- _Instructions for the task_: Would you give again, exactly, the lines running from the line with "(State.powerOn p u).platform" to the end of the data below, both included?
[Start of section]
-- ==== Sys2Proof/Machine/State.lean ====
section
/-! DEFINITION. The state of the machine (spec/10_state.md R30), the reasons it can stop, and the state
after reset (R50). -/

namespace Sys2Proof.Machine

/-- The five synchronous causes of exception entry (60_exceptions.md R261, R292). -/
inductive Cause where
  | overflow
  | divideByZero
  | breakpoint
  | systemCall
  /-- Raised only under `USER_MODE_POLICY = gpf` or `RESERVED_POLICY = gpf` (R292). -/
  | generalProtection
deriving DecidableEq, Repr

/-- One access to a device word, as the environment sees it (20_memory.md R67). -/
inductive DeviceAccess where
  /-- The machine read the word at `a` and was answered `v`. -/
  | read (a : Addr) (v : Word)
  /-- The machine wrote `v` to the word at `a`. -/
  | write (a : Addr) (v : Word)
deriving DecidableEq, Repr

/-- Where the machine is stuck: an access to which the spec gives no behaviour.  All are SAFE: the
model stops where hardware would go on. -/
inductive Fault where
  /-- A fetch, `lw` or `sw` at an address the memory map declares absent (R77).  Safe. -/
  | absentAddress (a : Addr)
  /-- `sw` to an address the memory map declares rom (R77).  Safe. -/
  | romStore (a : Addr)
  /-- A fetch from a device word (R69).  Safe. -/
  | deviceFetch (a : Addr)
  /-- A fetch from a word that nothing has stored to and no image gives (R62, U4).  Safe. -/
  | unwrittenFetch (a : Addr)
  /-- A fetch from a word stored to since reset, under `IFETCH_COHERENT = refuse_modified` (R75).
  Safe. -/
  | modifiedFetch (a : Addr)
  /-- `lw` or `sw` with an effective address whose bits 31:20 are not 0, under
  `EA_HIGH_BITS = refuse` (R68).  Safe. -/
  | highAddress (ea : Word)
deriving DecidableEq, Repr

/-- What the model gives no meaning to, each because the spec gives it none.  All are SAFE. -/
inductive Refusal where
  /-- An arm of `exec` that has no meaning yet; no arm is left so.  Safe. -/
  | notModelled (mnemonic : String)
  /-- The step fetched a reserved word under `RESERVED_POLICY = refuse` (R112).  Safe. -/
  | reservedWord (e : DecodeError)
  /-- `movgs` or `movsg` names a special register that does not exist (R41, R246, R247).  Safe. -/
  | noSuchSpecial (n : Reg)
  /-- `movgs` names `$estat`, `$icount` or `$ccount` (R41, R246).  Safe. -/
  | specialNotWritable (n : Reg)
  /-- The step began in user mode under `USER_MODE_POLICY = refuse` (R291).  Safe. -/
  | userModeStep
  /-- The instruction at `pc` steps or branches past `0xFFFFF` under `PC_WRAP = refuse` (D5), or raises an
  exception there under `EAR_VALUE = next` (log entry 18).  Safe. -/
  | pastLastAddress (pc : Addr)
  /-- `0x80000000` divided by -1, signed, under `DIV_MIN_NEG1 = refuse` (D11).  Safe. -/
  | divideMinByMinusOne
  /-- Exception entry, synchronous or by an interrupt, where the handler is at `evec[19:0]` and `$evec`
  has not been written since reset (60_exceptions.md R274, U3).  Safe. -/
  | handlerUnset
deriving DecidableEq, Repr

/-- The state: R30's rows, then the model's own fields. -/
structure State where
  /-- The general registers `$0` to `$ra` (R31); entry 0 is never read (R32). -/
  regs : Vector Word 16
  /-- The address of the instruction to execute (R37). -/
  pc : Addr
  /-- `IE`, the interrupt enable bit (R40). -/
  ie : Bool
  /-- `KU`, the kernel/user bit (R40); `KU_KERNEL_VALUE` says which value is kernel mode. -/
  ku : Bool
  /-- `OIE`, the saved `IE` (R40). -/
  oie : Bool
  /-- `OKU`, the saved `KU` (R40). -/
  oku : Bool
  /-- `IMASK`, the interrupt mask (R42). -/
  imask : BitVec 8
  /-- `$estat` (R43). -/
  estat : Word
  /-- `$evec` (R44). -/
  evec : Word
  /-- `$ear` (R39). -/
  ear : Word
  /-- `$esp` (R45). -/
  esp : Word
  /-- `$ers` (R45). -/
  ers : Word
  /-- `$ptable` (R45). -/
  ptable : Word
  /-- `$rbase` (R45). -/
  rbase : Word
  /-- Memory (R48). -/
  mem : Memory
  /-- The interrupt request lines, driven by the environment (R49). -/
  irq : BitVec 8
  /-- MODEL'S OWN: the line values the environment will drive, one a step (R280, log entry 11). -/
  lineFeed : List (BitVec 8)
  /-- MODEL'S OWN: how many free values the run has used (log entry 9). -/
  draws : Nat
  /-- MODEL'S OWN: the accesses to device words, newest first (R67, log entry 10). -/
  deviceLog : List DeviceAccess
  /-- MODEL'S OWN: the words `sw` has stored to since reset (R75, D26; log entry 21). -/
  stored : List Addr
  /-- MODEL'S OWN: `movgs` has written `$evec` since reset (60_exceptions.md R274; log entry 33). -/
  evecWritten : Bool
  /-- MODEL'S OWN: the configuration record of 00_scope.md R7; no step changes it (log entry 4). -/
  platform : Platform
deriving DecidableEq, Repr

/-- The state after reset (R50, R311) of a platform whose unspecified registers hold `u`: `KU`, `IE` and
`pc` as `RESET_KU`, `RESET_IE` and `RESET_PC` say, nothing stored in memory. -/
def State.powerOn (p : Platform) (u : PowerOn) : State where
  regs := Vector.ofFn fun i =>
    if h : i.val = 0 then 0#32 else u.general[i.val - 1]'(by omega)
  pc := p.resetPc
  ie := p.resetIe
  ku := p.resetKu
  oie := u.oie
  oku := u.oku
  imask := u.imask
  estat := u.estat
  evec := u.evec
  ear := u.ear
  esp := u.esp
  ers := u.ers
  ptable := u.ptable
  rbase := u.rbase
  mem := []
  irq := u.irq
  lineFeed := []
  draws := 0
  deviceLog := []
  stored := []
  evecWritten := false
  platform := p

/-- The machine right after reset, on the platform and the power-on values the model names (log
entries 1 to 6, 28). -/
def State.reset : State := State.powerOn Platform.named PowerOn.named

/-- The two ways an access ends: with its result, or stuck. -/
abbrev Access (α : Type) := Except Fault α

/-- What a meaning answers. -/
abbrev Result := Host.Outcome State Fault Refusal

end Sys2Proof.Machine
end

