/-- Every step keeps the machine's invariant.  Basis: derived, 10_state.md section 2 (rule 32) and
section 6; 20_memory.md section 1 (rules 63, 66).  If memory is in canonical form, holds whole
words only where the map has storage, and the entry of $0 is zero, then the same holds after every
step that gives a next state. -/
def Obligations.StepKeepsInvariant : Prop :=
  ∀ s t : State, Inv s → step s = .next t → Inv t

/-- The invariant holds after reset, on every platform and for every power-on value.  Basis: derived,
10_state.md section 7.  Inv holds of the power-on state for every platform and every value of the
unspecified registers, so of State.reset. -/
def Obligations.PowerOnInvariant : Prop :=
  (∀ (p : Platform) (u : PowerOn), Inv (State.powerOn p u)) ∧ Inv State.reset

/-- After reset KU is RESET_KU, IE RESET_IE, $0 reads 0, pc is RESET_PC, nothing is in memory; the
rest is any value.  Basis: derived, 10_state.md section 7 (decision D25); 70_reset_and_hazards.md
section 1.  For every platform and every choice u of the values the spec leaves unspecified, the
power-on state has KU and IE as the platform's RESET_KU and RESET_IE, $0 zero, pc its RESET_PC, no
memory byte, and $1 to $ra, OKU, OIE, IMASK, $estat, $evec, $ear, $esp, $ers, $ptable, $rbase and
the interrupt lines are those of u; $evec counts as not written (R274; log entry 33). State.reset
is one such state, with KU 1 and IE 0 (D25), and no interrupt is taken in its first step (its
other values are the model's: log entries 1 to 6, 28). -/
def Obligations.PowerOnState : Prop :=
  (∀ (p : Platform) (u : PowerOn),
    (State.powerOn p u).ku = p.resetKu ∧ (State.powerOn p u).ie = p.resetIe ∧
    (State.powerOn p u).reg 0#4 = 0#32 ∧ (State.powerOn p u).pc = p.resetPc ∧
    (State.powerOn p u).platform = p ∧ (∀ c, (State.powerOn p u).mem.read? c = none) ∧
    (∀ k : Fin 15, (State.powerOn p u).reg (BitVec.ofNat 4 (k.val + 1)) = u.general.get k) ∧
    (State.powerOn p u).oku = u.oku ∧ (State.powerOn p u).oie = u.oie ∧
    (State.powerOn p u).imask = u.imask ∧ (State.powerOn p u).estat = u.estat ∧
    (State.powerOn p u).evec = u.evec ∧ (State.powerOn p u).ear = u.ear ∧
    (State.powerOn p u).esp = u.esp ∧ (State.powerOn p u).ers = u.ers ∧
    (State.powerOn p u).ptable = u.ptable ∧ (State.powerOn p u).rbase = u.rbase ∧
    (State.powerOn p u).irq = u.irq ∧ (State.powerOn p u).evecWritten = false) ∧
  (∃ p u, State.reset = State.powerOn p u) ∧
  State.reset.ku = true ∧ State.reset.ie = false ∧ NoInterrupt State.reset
[End of section]
- _Solution to this problem_:
    (State.powerOn p u).platform = p ∧ (∀ c, (State.powerOn p u).mem.read? c = none) ∧
    (∀ k : Fin 15, (State.powerOn p u).reg (BitVec.ofNat 4 (k.val + 1)) = u.general.get k) ∧
    (State.powerOn p u).oku = u.oku ∧ (State.powerOn p u).oie = u.oie ∧
    (State.powerOn p u).imask = u.imask ∧ (State.powerOn p u).estat = u.estat ∧
    (State.powerOn p u).evec = u.evec ∧ (State.powerOn p u).ear = u.ear ∧
    (State.powerOn p u).esp = u.esp ∧ (State.powerOn p u).ers = u.ers ∧
    (State.powerOn p u).ptable = u.ptable ∧ (State.powerOn p u).rbase = u.rbase ∧
    (State.powerOn p u).irq = u.irq ∧ (State.powerOn p u).evecWritten = false) ∧
  (∃ p u, State.reset = State.powerOn p u) ∧
  State.reset.ku = true ∧ State.reset.ie = false ∧ NoInterrupt State.reset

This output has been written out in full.